Information provided:
-- ==== Sys2Proof/Machine/Record.lean ====
section
/-! DEFINITION. The record compressor's stream: blocks, layer index and event entries (R548 to R563). -/

namespace Sys2Proof.Machine

open Sys2Proof.Bits

/-- Size of the record region in bytes (R548, R567). -/
def State.recSize (s : State) : Nat := min (max (s.regN Reg.CMP_REC_MIB) 1024) 32768 * 2 ^ 20

/-- Free bytes of the record region: those not held (R548). -/
def State.recFree (s : State) : Nat :=
  s.recSize - (s.pair Reg.CMP_WRITE_OFS_LO - s.pair Reg.CMP_REC_RELEASE_LO)

/-- The reserve of R562 in bytes. -/
def State.recReserve (s : State) : Nat := max (s.fld Reg.CMP_CFG Fld.CMP_CFG_RESERVE_MIB) 16 * 2 ^ 20

/-- DRAM address of stream offset `o` (R548). -/
def State.recAddr (s : State) (o : Nat) : Nat := s.pair Reg.CMP_REC_BASE_LO + o % s.recSize

/-- The bytes `bs` written from stream offset `o` by the compressor, requester 7 of R503: the region is a ring. -/
def State.recWrite (s : State) (o : Nat) (bs : List Byte) : State :=
  let n := s.recSize - o % s.recSize
  (s.store 7 (s.recAddr o) (bs.take n)).store 7 (s.recAddr (o + n)) (bs.drop n)

/-- DRAM spans of `n` bytes of the stream from offset `o`: two where the region wraps. -/
def State.recSpans (s : State) (o n : Nat) : List (Nat × Nat) :=
  let k := min n (s.recSize - o % s.recSize)
  if k = n then [(s.recAddr o, n)] else [(s.recAddr o, k), (s.recAddr (o + k), n - k)]

/-- `n` bytes of the stream from offset `o` are read for requester `req`: whether a word is uncorrectable, the bytes, and the
state after (R505). -/
def State.recFetch (s : State) (req o n : Nat) : Bool × List Byte × State :=
  (s.recSpans o n).foldl (fun x p =>
    let (bad, bs, s) := x.2.2.fetch req p.1 p.2
    (x.1 || bad, x.2.1 ++ bs, s)) (false, [], s)

/-- The regions of `n` bytes of the stream from offset `o` are initialised (R510). -/
def State.recReady (s : State) (o n : Nat) : Bool := (s.recSpans o n).all fun x => s.ready x.1 x.2

/-- `n` bytes of the stream from offset `o`. -/
def State.recRead (s : State) (o : Nat) : Nat → List Byte
  | 0 => []
  | n + 1 => s.ld (s.recAddr o) :: s.recRead (o + 1) n

/-- A layer-index entry address (R563). -/
def recIndex (slot : Nat) : Nat := 0x01E20000 + 32 * slot

/-- A block header, its HCRC last (R550). -/
def blockHeader (kind flags port bseq layer swath lines first stride orig stored crc : Nat) : List Byte :=
  let h := toLE 1 kind ++ toLE 1 flags ++ toLE 1 port ++ [0] ++ toLE 4 bseq ++ toLE 4 layer ++
    toLE 2 swath ++ toLE 2 lines ++ toLE 4 first ++ toLE 4 stride ++ toLE 4 orig ++ toLE 4 stored ++
    toLE 4 crc
  h ++ toLE 4 (Crc.crc32c h)

/-- BFLAGS bits of R550. -/
def bflagRaw : Nat := 1
def bflagMissing : Nat := 2
def bflagAmend : Nat := 4

/-- The index entry of `slot` (R563). -/
def State.setIndex (s : State) (slot layer st swaths first endO missing : Nat) : State :=
  s.setTblBytes (recIndex slot) (toLE 4 layer ++ toLE 1 st ++ [0] ++ toLE 2 swaths ++ toLE 8 first ++
    toLE 8 endO ++ toLE 4 missing ++ [0, 0, 0, 0])

/-- The index entry of a layer whose record is open shows its swaths and its MISSING blocks (R563). -/
def State.showRec (s : State) (layer : Nat) : State :=
  match s.recs.find? fun r => r.layer == layer with
  | some r => s.setIndex r.slot layer 1 r.swaths r.firstOfs 0 r.missing
  | none => s

/-- A block of layer `q` is marked MISSING (R561, R562). -/
def State.blockMissing (s : State) (q : Nat) : State :=
  let s : State := { s with recs := s.recs.map fun r =>
    if r.layer == q then { r with missing := r.missing + 1 } else r }
  ((s.showRec q).count Reg.CMP_MISSING 1).raise .contained Reg.CMP_EVENT Fld.CMP_EVENT_MISSING 0 unitCmp

/-- A block enters the stream (R550, R561, R562). The layer's record must be open. -/
def State.putBlock (s : State) (kind flags port layer swath lines first stride : Nat)
    (data : List Byte) : State :=
  match s.recs.find? fun r => r.layer == layer with
  | none => s
  | some r =>
    let ofs := s.pair Reg.CMP_WRITE_OFS_LO
    let (bytes, raw) := Codec.store (Config.recordTokens stride data) data stride
    let limit := if kind = 4 then s.recFree - s.recReserve else s.recFree
    let fits := decide (40 + divUp bytes.length 8 * 8 ≤ limit)
    let crc := Crc.crc32c data
    let fl := flags ||| (if fits then (if raw then bflagRaw else 0) else bflagMissing)
    let body := if fits then bytes ++ List.replicate (divUp bytes.length 8 * 8 - bytes.length) 0 else []
    let all := blockHeader kind fl port r.bseq layer swath lines first stride data.length
      (if fits then bytes.length else 0) crc ++ body
    let s := (s.recWrite ofs all).setPair Reg.CMP_WRITE_OFS_LO (ofs + all.length)
    let s : State := { s with
      recs := s.recs.map fun x => if x.layer == layer then { x with bseq := x.bseq + 1 } else x
      blocks := if fits ∧ s.flag Reg.CMP_CFG Fld.CMP_CFG_VERIFY then
          s.blocks ++ [⟨ofs, layer, swath⟩] else s.blocks }
    let s := if fits ∧ raw then s.count Reg.CMP_NO_GAIN 1 else s
    if fits then s else
      let s := s.onSwath layer swath fun w => { w with missing := w.missing + 1 }
      s.blockMissing layer

/-- The header of the block at stream offset `o` is marked MISSING and its HCRC follows (R561). -/
def State.markMissing (s : State) (o : Nat) (h : List Byte) : State :=
  let b := h.set 1 (BitVec.ofNat 8 (rd h 1 1 ||| bflagMissing))
  let b := b.take 36
  s.recWrite o (b ++ toLE 4 (Crc.crc32c b))

/-- The index entry of a closed layer `q` takes one more MISSING block, and is INCOMPLETE (R562, R563). -/
def State.indexMissing (s : State) (q : Nat) : State :=
  let slot := findBelow 64 fun i =>
    s.tbl (recIndex i) == BitVec.ofNat 32 q && decide (2 ≤ (s.tbl (recIndex i + 4)).toNat % 256)
  match slot with
  | none => s
  | some i =>
    let w := (s.tbl (recIndex i + 4)).toNat
    let n := (s.tbl (recIndex i + 24)).toNat + 1
    (s.setTbl (recIndex i + 4) (BitVec.ofNat 32 (w / 256 * 256 + 3))).setTbl (recIndex i + 24) (BitVec.ofNat 32 n)

/-- Stored block `b` fails its re-read (R506, R561): it is marked MISSING. -/
def State.blockLost (s : State) (b : StoredBlock) : State :=
  let blocks := s.blocks.filter (· != b)
  let s : State := { s with blocks := blocks }
  let s := s.markMissing b.ofs (s.recRead b.ofs 40)
  let s := s.onSwath b.layer b.swath fun w => { w with missing := w.missing + 1 }
  let s := s.blockMissing b.layer
  if s.recs.any fun r => r.layer == b.layer then s else s.indexMissing b.layer

/-- The 24 bytes of an event entry (R555). -/
def EvEntry.bytes (e : EvEntry) : List Byte :=
  toLE 1 e.code ++ toLE 1 e.cause ++ toLE 1 e.port ++ toLE 1 e.head ++ toLE 2 e.row ++ [0, 0] ++
  toLE 4 e.line0 ++ toLE 4 e.line1 ++ toLE 4 e.col0 ++ toLE 4 e.col1

/-- `b` continues `a`: they differ only in lines, and the lines are consecutive (R555). -/
def EvEntry.joins (a b : EvEntry) : Bool :=
  { b with line0 := a.line0, line1 := a.line1 } == a &&
    (a.line1 + 1 == b.line0 || b.line1 + 1 == a.line0)

/-- The two entries as one. -/
def EvEntry.union (a b : EvEntry) : EvEntry :=
  { a with line0 := min a.line0 b.line0, line1 := max a.line1 b.line1 }

/-- `e` merged into the entries not yet written (R555); it may close the gap between two of them. -/
def mergeEv (e : EvEntry) : List EvEntry → List EvEntry
  | [] => [e]
  | a :: t =>
    if a.joins e then
      let m := a.union e
      match t.find? fun b => m.joins b with
      | some b => m.union b :: t.erase b
      | none => m :: t
    else a :: mergeEv e t

/-- The entries of a swath not yet written go out in one EVENTS block (R551). -/
def State.flushEvs (s : State) (layer idx : Nat) : State :=
  match s.swath layer idx with
  | none => s
  | some w =>
    if w.evs.isEmpty then s else
      let s := s.putBlock 5 0 0xFF layer idx 0 0 0 (w.evs.flatMap EvEntry.bytes)
      s.onSwath layer idx fun w => { w with evs := [], entryCount := w.entryCount + w.evs.length }

/-- An event entry of a swath (R555, R556, R558): into the open swath's entries, or in an EVENTS block
with AMEND where the swath has closed and its layer has not; later, only logged. -/
def State.swathEv (s : State) (layer idx : Nat) (e : EvEntry) : State :=
  match s.swath layer idx with
  | some w =>
    if w.recOpen then
      let s := s.onSwath layer idx fun w => { w with evs := mergeEv e w.evs }
      if w.evs.length + 1 ≥ 2730 then s.flushEvs layer idx else s
    else (s.putBlock 5 bflagAmend 0xFF layer idx 0 0 0 e.bytes).event Reg.CMP_EVENT Fld.CMP_EVENT_AMEND
  | none =>
    if s.recs.any fun r => r.layer == layer then
      (s.putBlock 5 bflagAmend 0xFF layer idx 0 0 0 e.bytes).event Reg.CMP_EVENT Fld.CMP_EVENT_AMEND
    else
      (s.count Reg.CMP_LATE_REPORTS 1).raiseInfo .contained Reg.CMP_EVENT Fld.CMP_EVENT_LATE_REPORT 0 unitCmp
        (e.line0 + 2 ^ 32 * (e.row % 65536) + 2 ^ 48 * (e.head % 8) + 2 ^ 51 * (e.port % 8) +
          2 ^ 54 * e.code)

/-- The index slot a new layer takes (R563): an empty one; else the oldest closed one already released;
else the oldest closed one. -/
def State.recSlot (s : State) : Nat :=
  let st := fun i => (s.tbl (recIndex i + 4)).toNat % 256
  let first := fun i => (s.tbl (recIndex i + 8)).toNat + 2 ^ 32 * (s.tbl (recIndex i + 12)).toNat
  let endO := fun i => (s.tbl (recIndex i + 16)).toNat + 2 ^ 32 * (s.tbl (recIndex i + 20)).toNat
  let rel := s.pair Reg.CMP_REC_RELEASE_LO
  let oldest := fun (l : List Nat) => l.foldl (fun b i =>
    match b with
    | none => some i
    | some j => if first i < first j then some i else some j) none
  match findBelow 64 fun i => st i = 0 with
  | some i => i
  | none =>
    let closed := (List.range 64).filter fun i => st i ≥ 2
    match oldest (closed.filter fun i => endO i ≤ rel) with
    | some i => i
    | none => (oldest closed).getD 0

/-- Port entries of the LAYER payload (R553). -/
def State.portEntries (s : State) (l : Layer) : List Byte :=
  (List.range 6).flatMap fun p =>
    match portMaterial l.materials s.node p with
    | some m => toLE 1 m.material ++ toLE 1 m.codeBits ++ [0, 0] ++
        toLE 4 (s.regN (Reg.BM_PORT_FIRST p)) ++ toLE 8 m.tag
    | none => toLE 1 0xFF ++ [0, 0, 0] ++ toLE 4 (s.regN (Reg.BM_PORT_FIRST p)) ++ toLE 8 0

/-- The record of layer `l` opens at its first swath's capture (R551, R553). -/
def State.openRecord (s : State) (l : Layer) : State :=
  if s.recs.any fun r => r.layer == l.seq then s else
    let ofs := s.pair Reg.CMP_WRITE_OFS_LO
    let slot := s.recSlot
    let s : State := { s with recs := s.recs ++ [⟨l.seq, slot, ofs, 0, 0, 0, none, false⟩] }
    let s := s.setIndex slot l.seq 1 0 ofs 0 0
    s.putBlock 1 0 0xFF l.seq 0xFFFF 0 0 0
      (toLE 8 l.job.jobId ++ toLE 8 s.serial ++ toLE 2 s.node ++ toLE 1 s.tq ++ [0] ++
       toLE 4 (twos 32 l.z) ++ toLE 4 l.job.pitch ++ toLE 4 0 ++ toLE 8 s.tNs ++ toLE 8 0 ++
       s.portEntries l)

/-- The 32-byte swath entry (R94). -/
def SwathEntry.bytes (e : SwathEntry) : List Byte :=
  toLE 2 e.swath ++ toLE 1 (b2n e.reverse) ++ [0] ++ toLE 2 e.materialMask ++ toLE 2 e.auxMove ++
  toLE 4 (twos 32 e.xOrigin) ++ toLE 4 (twos 32 e.yOrigin) ++ toLE 4 e.lines ++ toLE 4 e.rateReq ++
  toLE 4 e.dwellUs ++ toLE 4 0

/-- A DATA block that is not complete is written with the lines loaded so far (R552). -/
def State.flushData (s : State) (layer idx : Nat) (strideOf : Nat → Nat) (d : DataAcc) : State :=
  if d.lines = 0 then s else
    let s := s.putBlock 4 0 d.port layer idx d.lines d.first (strideOf d.port) d.bytes
    s.onSwath layer idx fun w => { w with
      dataBlocks := w.dataBlocks + 1
      data := w.data.filter fun x => x.port != d.port }

/-- Bytes per line of port `p` in a DATA block of layer `l` (R552). -/
def State.recStride (s : State) (l : Layer) (p : Nat) : Nat :=
  match portMaterial l.materials s.node p with
  | some m => divUp (s.regN (Reg.BM_PORT_COLS p) * codeWidth m) 8
  | none => 0

/-- The record of a swath closes (R558): partial DATA blocks, remaining events, SWATH_END. -/
def State.closeSwathRec (s : State) (layer idx endNs cause : Nat) : State :=
  match s.swath layer idx with
  | none => s
  | some w =>
    if w.recOpen then
      let strideOf := fun p => match s.layer layer with
        | some l => s.recStride l p
        | none => 0
      let s := w.data.foldl (fun t d => t.flushData layer idx strideOf d) s
      let s := s.flushEvs layer idx
      match s.swath layer idx with
      | none => s
      | some w =>
        let s := s.putBlock 6 0 0xFF layer idx 0 0 0
          (toLE 8 endNs ++ toLE 4 w.dataBlocks ++ toLE 4 w.entryCount ++ toLE 4 w.missing ++
            toLE 1 cause ++ [0, 0, 0])
        s.onSwath layer idx fun w => { w with recOpen := false }
    else s

/-- LAYER_END is written and the index entry closed (R558, R563). -/
def State.closeRecord (s : State) (layer : Nat) : State :=
  match s.recs.find? fun r => r.layer == layer with
  | none => s
  | some r =>
    let s := s.putBlock 7 0 0xFF layer 0xFFFF 0 0 0
      (toLE 4 (r.bseq + 1) ++ toLE 2 r.swaths ++ toLE 1 (b2n (r.missing != 0)) ++ [0] ++ toLE 8 r.firstOfs)
    let miss := match s.recs.find? fun x => x.layer == layer with
      | some x => x.missing
      | none => r.missing
    let s := s.setIndex r.slot layer (if miss = 0 then 2 else 3) r.swaths r.firstOfs
      (s.pair Reg.CMP_WRITE_OFS_LO) miss
    { s with recs := s.recs.filter fun x => x.layer != layer }

/-- A report of a head waits in the queue in this tick: an amendment it brings is written before a LAYER_END of the same
cycle (R566; DEDUCED, log entry 73). -/
def State.reportNow (s : State) : Bool :=
  s.queued.any fun c => match c with
    | .excFrame _ _ => true
    | _ => false

/-- LAYER_END of layer `q` is due: it is written, or waits for the reports of its cycle (R558, R566). -/
def State.endRecord (s : State) (q : Nat) : State :=
  if s.reportNow then
    { s with recs := s.recs.map fun r => if r.layer == q then { r with due := true } else r }
  else s.closeRecord q

/-- A report has been taken: records whose LAYER_END waited for it are closed (R566). -/
def State.closeDue (s : State) : State :=
  if s.reportNow then s else ((s.recs.filter (·.due)).map (·.layer)).foldl (fun s q => s.closeRecord q) s

end Sys2Proof.Machine
end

Problem statement:
In the listing above, find the line containing "s.recRead (o + 1) n" and the line containing "blocks (R563). -/", then quote both, plus every line between them, exactly as written.

Task result:
  | n + 1 => s.ld (s.recAddr o) :: s.recRead (o + 1) n

/-- A layer-index entry address (R563). -/
def recIndex (slot : Nat) : Nat := 0x01E20000 + 32 * slot

/-- A block header, its HCRC last (R550). -/
def blockHeader (kind flags port bseq layer swath lines first stride orig stored crc : Nat) : List Byte :=
  let h := toLE 1 kind ++ toLE 1 flags ++ toLE 1 port ++ [0] ++ toLE 4 bseq ++ toLE 4 layer ++
    toLE 2 swath ++ toLE 2 lines ++ toLE 4 first ++ toLE 4 stride ++ toLE 4 orig ++ toLE 4 stored ++
    toLE 4 crc
  h ++ toLE 4 (Crc.crc32c h)

/-- BFLAGS bits of R550. -/
def bflagRaw : Nat := 1
def bflagMissing : Nat := 2
def bflagAmend : Nat := 4

/-- The index entry of `slot` (R563). -/
def State.setIndex (s : State) (slot layer st swaths first endO missing : Nat) : State :=
  s.setTblBytes (recIndex slot) (toLE 4 layer ++ toLE 1 st ++ [0] ++ toLE 2 swaths ++ toLE 8 first ++
    toLE 8 endO ++ toLE 4 missing ++ [0, 0, 0, 0])

/-- The index entry of a layer whose record is open shows its swaths and its MISSING blocks (R563). -/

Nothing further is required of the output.